America’s first factory strike happened just 30 years after America’s first successful textile mill started churning out cotton cloth in Pawtucket, R.I.
It was May 1824, and the mill owners in the burgeoning industrial city had made an announcement.
They planned to increase the workday by one hour and cut wages by 25 percent for power loom weavers – that is, for women between the ages of 15 and 30. They were, after all, earning “extravagant” wages – according to the mill owners.
On May 26, 1824, 102 young women along with sympathetic community members blocked the entrance to Sam Slater’s textile mill, shutting them down. The strike spread to other mills.
The Pawtucket Journal reported:
On Wednesday evening a tumultuous crowd filled the streets, led by the most unprincipled and disorderly part of the village, and made an excessive noise — they visited successively the houses of the manufacturers, shouting, exclaiming and using every imaginable term of abuse and insult. The window in the yellow mill was broken in. … The next day the manufacturers shut their gates and the mills have not run since.
The Textile Industry Takes Hold
Sam Slater gets credit for starting the Industrial Revolution in America because he built his water-powered textile mill in 1793. Similar textile mills then sprang up along the Blackstone River and beyond. Industrialization got further boosts from the Embargo of 1809 and the Tariff of 1816, which protected U.S. textiles from British imports. By the Civil War, textiles were America’s most important industry.
Along with the modern factory, Slater also introduced child factory labor to America. He would seek out children aged 7-13 from poor white families. Then he’d hire them for 40 cents to 60 cents a week. They worked 12- hour days in winter, 16 in summer. Many children hated working in the gloomy and dangerous mills, and some ran away. Their parents sometimes took them away from work because they wanted them to earn higher wages.
Slater also hired entire families, putting them in company housing and forcing them to shop at the company store.
He and other mill owners found workers harder and harder to control.
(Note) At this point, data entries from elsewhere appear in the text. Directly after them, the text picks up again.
/-- O29. POLL of an aligned word of the own Hold: satisfied, it gives the word and clears E; not satisfied with a count of 0, it gives
the word and sets E; otherwise it waits until the word satisfies it or its time is up (04_sequencer_work_orders.md). Unit 3 is illegal. -/
def Obligations.PollTestsAndWaits : Prop :=
  ∀ (n : Fin 32) (d b : Fin 16) (a : Fin 8) (u : BitVec 2) (k : BitVec 12) (s : State),
    (Ready n s → Fetches n (.poll n d a b u k) s →
      (u = 3 → ∃ t, exec (.poll n d a b u k) s = .next t ∧ StoppedFaulted n s t) ∧
      (u ≠ 3 → ∀ off, (fetched n s).ownOff n (A n (fetched n s) a) = some off → off % 8 = 0 →
        let r := (fetched n s).pollWord n off
        let v : U64 := BitVec.ofNat 64 (leNat r.data)
        let holds := (v.toNat % 2 ^ 32 + 2 ^ 32 - (G n r.s b).toNat % 2 ^ 32) % 2 ^ 32 < 2 ^ 31
        r.st = .ok →
        (holds ∨ k = 0 → ∃ t, exec (.poll n d a b u k) s = .next t ∧ OnlyBerth n r.s t ∧ G n t d = (if d = 0 then 0 else v) ∧
          ((t.berth n).e = true ↔ ¬ holds) ∧ Retired n r.s t) ∧
        (¬ holds → k ≠ 0 → ∃ t, exec (.poll n d a b u k) s = .next t ∧
          WaitsIn n (.poll d off ((G n r.s b).setWidth 32)
            (r.s.tide.toNat + k.toNat * (if u = 0 then 10 else if u = 1 then 1000 else 1000000))) r.s t))) ∧
    (∀ off w k, s.serves n = true → (s.berth n).wait = .poll d off w k → (s.pollWord n off).st = .ok →
      let r := s.pollWord n off
      let v : U64 := BitVec.ofNat 64 (leNat r.data)
      (pollHolds v w = true → ∃ t, exec (.pollSatisfied n) s = .next t ∧ OnlyBerth n r.s t ∧ G n t d = (if d = 0 then 0 else v) ∧
        (t.berth n).e = false ∧ Retired n r.s t) ∧
      (pollHolds v w = false → k ≤ s.tide.toNat → ∃ t, exec (.pollTimeout n) s = .next t ∧ OnlyBerth n r.s t ∧
        G n t d = (if d = 0 then 0 else v) ∧ (t.berth n).e = true ∧ Retired n r.s t))

/-- O30. WAITT, FENCE, YIELD and HALT, and the events that end a wait (04_sequencer_work_orders.md). -/
def Obligations.WaitsBeginAndEnd : Prop :=
  ∀ (n : Fin 32) (a : Fin 16) (w : Bool) (s : State),
    (Ready n s → let f := fetched n s
      (Fetches n (.waitt n a) s →
        ((G n f a).toNat ≤ f.tide.toNat → ∃ t, exec (.waitt n a) s = .next t ∧ OnlyBerth n f t ∧ (t.berth n).e = true ∧
          SameG n [] f t ∧ Advanced n f t) ∧
        (f.tide.toNat < (G n f a).toNat → ∃ t, exec (.waitt n a) s = .next t ∧ WaitsIn n (.waitt (G n f a)) f t ∧ SameFlags n f t)) ∧
      (Fetches n (.fence n w) s → (f.berth n).tags = [] → (f.berth n).held = [] → (f.berth n).woq = [] →
        ∃ t, exec (.fence n w) s = .next t ∧ OnlyBerth n f t ∧ SameG n [] f t ∧ SameFlags n f t ∧ Advanced n f t) ∧
      (Fetches n (.yield n) s → ∃ t, exec (.yield n) s = .next t ∧ OnlyBerth n f t ∧ (t.berth n).seq = .yielded ∧
        (t.berth n).wait = .yield (f.clk.now + 1000) ∧ SameG n [] f t ∧ SameFlags n f t) ∧
      (Fetches n (.halt n) s → ∃ t, exec (.halt n) s = .next t ∧ OnlyBerth n f t ∧ (t.berth n).seq = .halted ∧
        (t.berth n).woq = (f.berth n).woq ∧ SameG n [] f t ∧ SameFlags n f t)) ∧
    (s.serves n = true →
      (∀ x, (s.berth n).wait = .waitt x → x.toNat ≤ s.tide.toNat →
        exec (.waittResume n) s = .next (s.setBerth n { s.berth n with e := false }.resume)) ∧
      (∀ k, (s.berth n).wait = .yield k → (s.berth n).poke = true ∨ k ≤ s.clk.now →
        exec (.yieldResume n) s = .next (s.setBerth n (s.berth n).resume)) ∧
      ((s.berth n).fenceDone (s.berth n).wait = true → exec (.fenceRetire n) s = .next (s.setBerth n (s.berth n).resume)) ∧
      ((s.berth n).resume.seq = (if (s.berth n).stopReq then .stopped else .running) ∧ (s.berth n).resume.wait = .none ∧
        (s.berth n).resume.g = (s.berth n).g ∧ (s.berth n).resume.a = (s.berth n).a ∧ (s.berth n).resume.woq = (s.berth n).woq))

/-- O31. SEQ_CTL is presence-gated: without a window a write appends PRESENCE_DENIED and does no more than end a YIELD; with one, STOP
stops the sequencer, unless it waits for a load or an atomic, whose completion it then stops at, and RESUME starts a halted or
stopped one anew (R145, R146, R168, R722). -/
def Obligations.SequencerControlNeedsPresence : Prop :=
  ∀ (n : Fin 32) (who : Requester) (s : State), s.serves n = true →
    (s.presence = false →
      exec (.seqCtlStop who n) s = .next ((s.pokeBerth n).logEntry 0 0xFF 0x0030 (bslot n + 0x108 * 256)) ∧
      exec (.seqCtlResume who n) s = .next ((s.pokeBerth n).logEntry 0 0xFF 0x0030 (bslot n + 0x108 * 256))) ∧
    (s.presence = true →
      ((s.berth n).seq = .running ∨ (s.berth n).seq = .yielded ∨
          ((s.berth n).seq = .waiting ∧ ∀ d cas, (s.berth n).wait ≠ .load d cas) →
        ∃ t, exec (.seqCtlStop who n) s = .next t ∧ OnlyBerth n s t ∧ (t.berth n).seq = .stopped ∧ (t.berth n).pc = (s.berth n).pc ∧
          SameG n [] s t ∧ SameFlags n s t) ∧
      (∀ d cas, (s.berth n).seq = .waiting → (s.berth n).wait = .load d cas → ∃ t, exec (.seqCtlStop who n) s = .next t ∧
        OnlyBerth n s t ∧ (t.berth n).stopReq = true ∧ (t.berth n).wait = .load d cas) ∧
      ((s.berth n).seq = .halted ∨ (s.berth n).seq = .stopped →
        exec (.seqCtlResume who n) s = .next ((s.pokeBerth n).seqStart n)))

/-- O32. COMMIT waits for an outstanding group and answers POISON for another; COMMIT_PUBLISH publishes a confirmed group without
dependencies and discards a failed one; SQUASH discards; STAMP and STAMP_ARRIVAL carry a stamp to its Lighthouse (04_sequencer_work_orders.md,
09_sensor_intake_commit.md). -/
def Obligations.ConfirmationGroupsAndStamps : Prop :=
  ∀ (n : Fin 32) (d a : Fin 16) (i : Fin 64) (cg : BitVec 12) (ok : Bool) (v : U64) (s : State),
    (Ready n s → let f := fetched n s
      let id := (G n f a).toNat
      (Fetches n (.commit n d a) s →
        (((f.berth n).cg id).isSome = true → ∃ t, exec (.commit n d a) s = .next t ∧ WaitsIn n (.commit d id) f t) ∧
        (((f.berth n).cg id) = none → ∃ t, exec (.commit n d a) s = .next t ∧ OnlyBerth n f t ∧
          G n t d = (if d = 0 then 0 else 7) ∧ (t.berth n).e = true ∧ Retired n f t)) ∧
      (Fetches n (.squash n a) s → ((f.berth n).cg id).isSome = true → exec (.squash n a) s = .next ((f.countStopped n id).setBerth n
        (((((f.countStopped n id).berth n).dropWork id).discard id).next))) ∧
      (Fetches n (.stamp n a i) s → (f.berth n).cgs = [] → f.lhOfPart (f.fld (bslot n) F.BERTH_CFG_PART 0) i = true →
        ∃ t, exec (.stamp n a i) s = .next t ∧ t.stamps = f.stamps ++ [(n.val, i.val, G n f a)] ∧ t.mem = f.mem ∧ SameG n [] f t ∧
          Advanced n f t)) ∧
    (∀ id k c, s.serves n = true → (s.berth n).wait = .commit d id → (s.berth n).cgBusy id = false → (s.berth n).cg id = some (k, c) →
      (c.st = .confirmed → c.deps = [] → exec (.commitPublish n) s = .next (s.setBerth n (((s.berth n).publish id).answer d .ok))) ∧
      (c.st = .failed → exec (.commitPublish n) s = .next (s.setBerth n (((s.berth n).discard id).answer d .poison)))) ∧
    ((n.val, cg.toNat, ok) ∈ s.cgOut → exec (.cgOutcome n cg ok) s =
      .next (({ s with cgOut := s.cgOut.erase (n.val, cg.toNat, ok) } : State).setBerth n ((s.berth n).outcome cg.toNat ok))) ∧
    (s.awake = true → (n.val, i.val, v) ∈ s.stamps → s.stampLate n i = false → s.lhEnabled i = true →
      exec (.stampArrival n i v) s = .next ((({ s with stamps := s.stamps.erase (n.val, i.val, v) } : State).setLh i
        { s.lh i with last := some (s.clk.now, n.val) }).lhStamp i v))

/-! ## Work orders -/

/-- O33. WO issues the descriptor at Aa, or waits; the oldest work order of a queue that may start does so when it has the opcode of
the command, and runs; a work order whose work is done completes with its status (04_sequencer_work_orders.md). -/
def Obligations.WorkOrdersIssueStartAndComplete : Prop :=
  ∀ (n : Fin 32) (d : Fin 16) (a : Fin 8) (s : State),
    (Ready n s → Fetches n (.wo n d a) s → exec (.wo n d a) s = .next ((fetched n s).wo n d a)) ∧
    ((s.berth n).wait = .woEntry d a → s.serves n = true → (s.berth n).woq.length < 64 →
      exec (.woEntryFree n) s = .next (s.wo n d a)) ∧
    (∀ w, s.serves n = true → s.firstStart (s.berth n) [] (s.berth n).woq = some w →
      let r := s.woMap n w.seq fun x => { x with running := true }
      (woOp w.desc = 1 → exec (.matmul n) s = .next (computeOp n (fun e p q c => matmul (woFa e) (woFb e) (woFc e) (woDim e 0)
        (woDim e 1) (woDim e 2) (woDim e 3) (woAcc e) (woParam e 1 1 == 1) (woParam e 47 32) p q c) w r)) ∧
      (woOp w.desc = 2 → exec (.conv n) s = .next (computeOp n convWork w r)) ∧
      (woOp w.desc = 3 → exec (.dwconv n) s = .next (computeOp n convWork w r)) ∧
      (woOp w.desc = 4 → exec (.pool n) s = .next (computeOp n (fun e p _ _ => pool (woFa e) (woLa e) (woLc e) (woDim e 0)
        (woDim e 1) (woDim e 2) (poolGeo e) (woParam e 16 16 == 1) p) w r)) ∧
      (woOp w.desc = 5 → exec (.elem n) s = .next (computeOp n (fun e p q _ => elemWise (woFa e) (woFb e) (woFc e) (woDim e 0)
        (woParam e 7 0) p (if elemBinary e then some q else none) (fFP32.decode (woParam e 63 32))) w r)) ∧
      (woOp w.desc = 6 → exec (.reduce n) s = .next (computeOp n (fun e p _ _ => reduce (woFa e) (woFc e) (woDim e 0) (woDim e 1)
        (woParam e 1 0) p) w r)) ∧
      (woOp w.desc = 7 → exec (.s2d n) s = .next (computeOp n (fun e p _ _ => s2d (woFa e) (s2dFactor e) (woDim e 0) (woDim e 1)
        (woDim e 2) p) w r)) ∧
      (woOp w.desc = 8 → exec (.d2s n) s = .next (computeOp n (fun e p _ _ => d2s (woFa e) (s2dFactor e) (woDim e 0) (woDim e 1)
        (woDim e 2) p) w r)) ∧
      (woOp w.desc = 9 → exec (.fmcomp n) s = .next (computeOp n (fun e p _ _ => fmcomp (woFa e) (woLa e) (woLc e) (woDim e 0)
        (woDim e 1) (woDim e 2) p) w r)) ∧
      (woOp w.desc = 10 → exec (.fmdecomp n) s = .next (computeOp n (fun e p _ _ => fmdecomp (woFa e) (woLa e) (woLc e) (woDim e 0)
        (woDim e 1) (woDim e 2) p) w r)) ∧
      (woOp w.desc = 11 → exec (.attnblk n) s = .next (attnWork n w r)) ∧
      (woOp w.desc = 12 → exec (.kvappend n) s = .next (kvWork n w r)) ∧
      (woOp w.desc = 13 → exec (.cvt n) s = .next (computeOp n (fun e p _ _ => cvtRows (woFa e) (woFc e) (woDim e 0) p) w r)) ∧
      (woOp w.desc = 14 → exec (.copy n) s = .next (copyWork n w r))) ∧
    (∀ (q : U32) (w : Wo), (s.berth n).woq.find? (fun o => o.seq == q) = some w → s.runs n = true → (s.berth n).woReady w = true →
      exec (.workOrderComplete n q) s = .next (s.woEnd n w w.status))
Some sabotaged the factories, stealing property and setting fires. Some showed up late. And some didn’t show up at all.
In 1814, the Pawtucket mill owners petitioned the state Legislature to organize a police force as ‘it has often been found difficult to preserve order and due subordination.’
Slater had another method. He introduced Sunday school for children, who, after working six 16-hour days could get indoctrinated in the Christian virtue of hard work and submissiveness.
1824 Factory Strike
After about 1810, Slater could no longer rely on child labor because he started using the power loom. The machinery was too much for young children, so to run them he hired the second-cheapest workers: young women.
But the ladies proved less submissive than the mill owners hoped. When the Pawtucket factory owners announced the pay cut and the longer work day, the women decided to have none of it.
At the Slater mill, 102 young women started the strike – then called a turnout.
The strike spread to seven other mills, and 500 workers walked off the job. And they didn’t just shut down the mills. They went to the owners’ houses, shouted insults at them and broke their windows. A local judge wrote that the streets were, ‘literally filled with Men Women and Children — making a mob of very daring aspect, insulting the managers of cotton mills in every shape — pulling and hauling — screaming and shouting thro the streets.’
On the last day of the strike, one of the mills burned down in a fire probably set by a striker. The owners agreed to a compromise, the details of which are lost to history. On June 3, the strikers returned to work.
Aftermath of the Factory Strike
We know little of the factory strike from the women’s point of view. But the Pawtucket strike set off a wave of labor organizing in Pawtucket and across the region. In Lowell, Mass., for example, the mill girls went on strike in the 1830s. They also went on factory strikes in Providence, Waltham and Woonsocket, in Lynn, Mass., and in Brunswick, Maine, to name a few.
Child labor would persist, however, as documented by photographer Lewis Hine. In 1938, Congress outlawed child labor, but women still struggle for equal pay.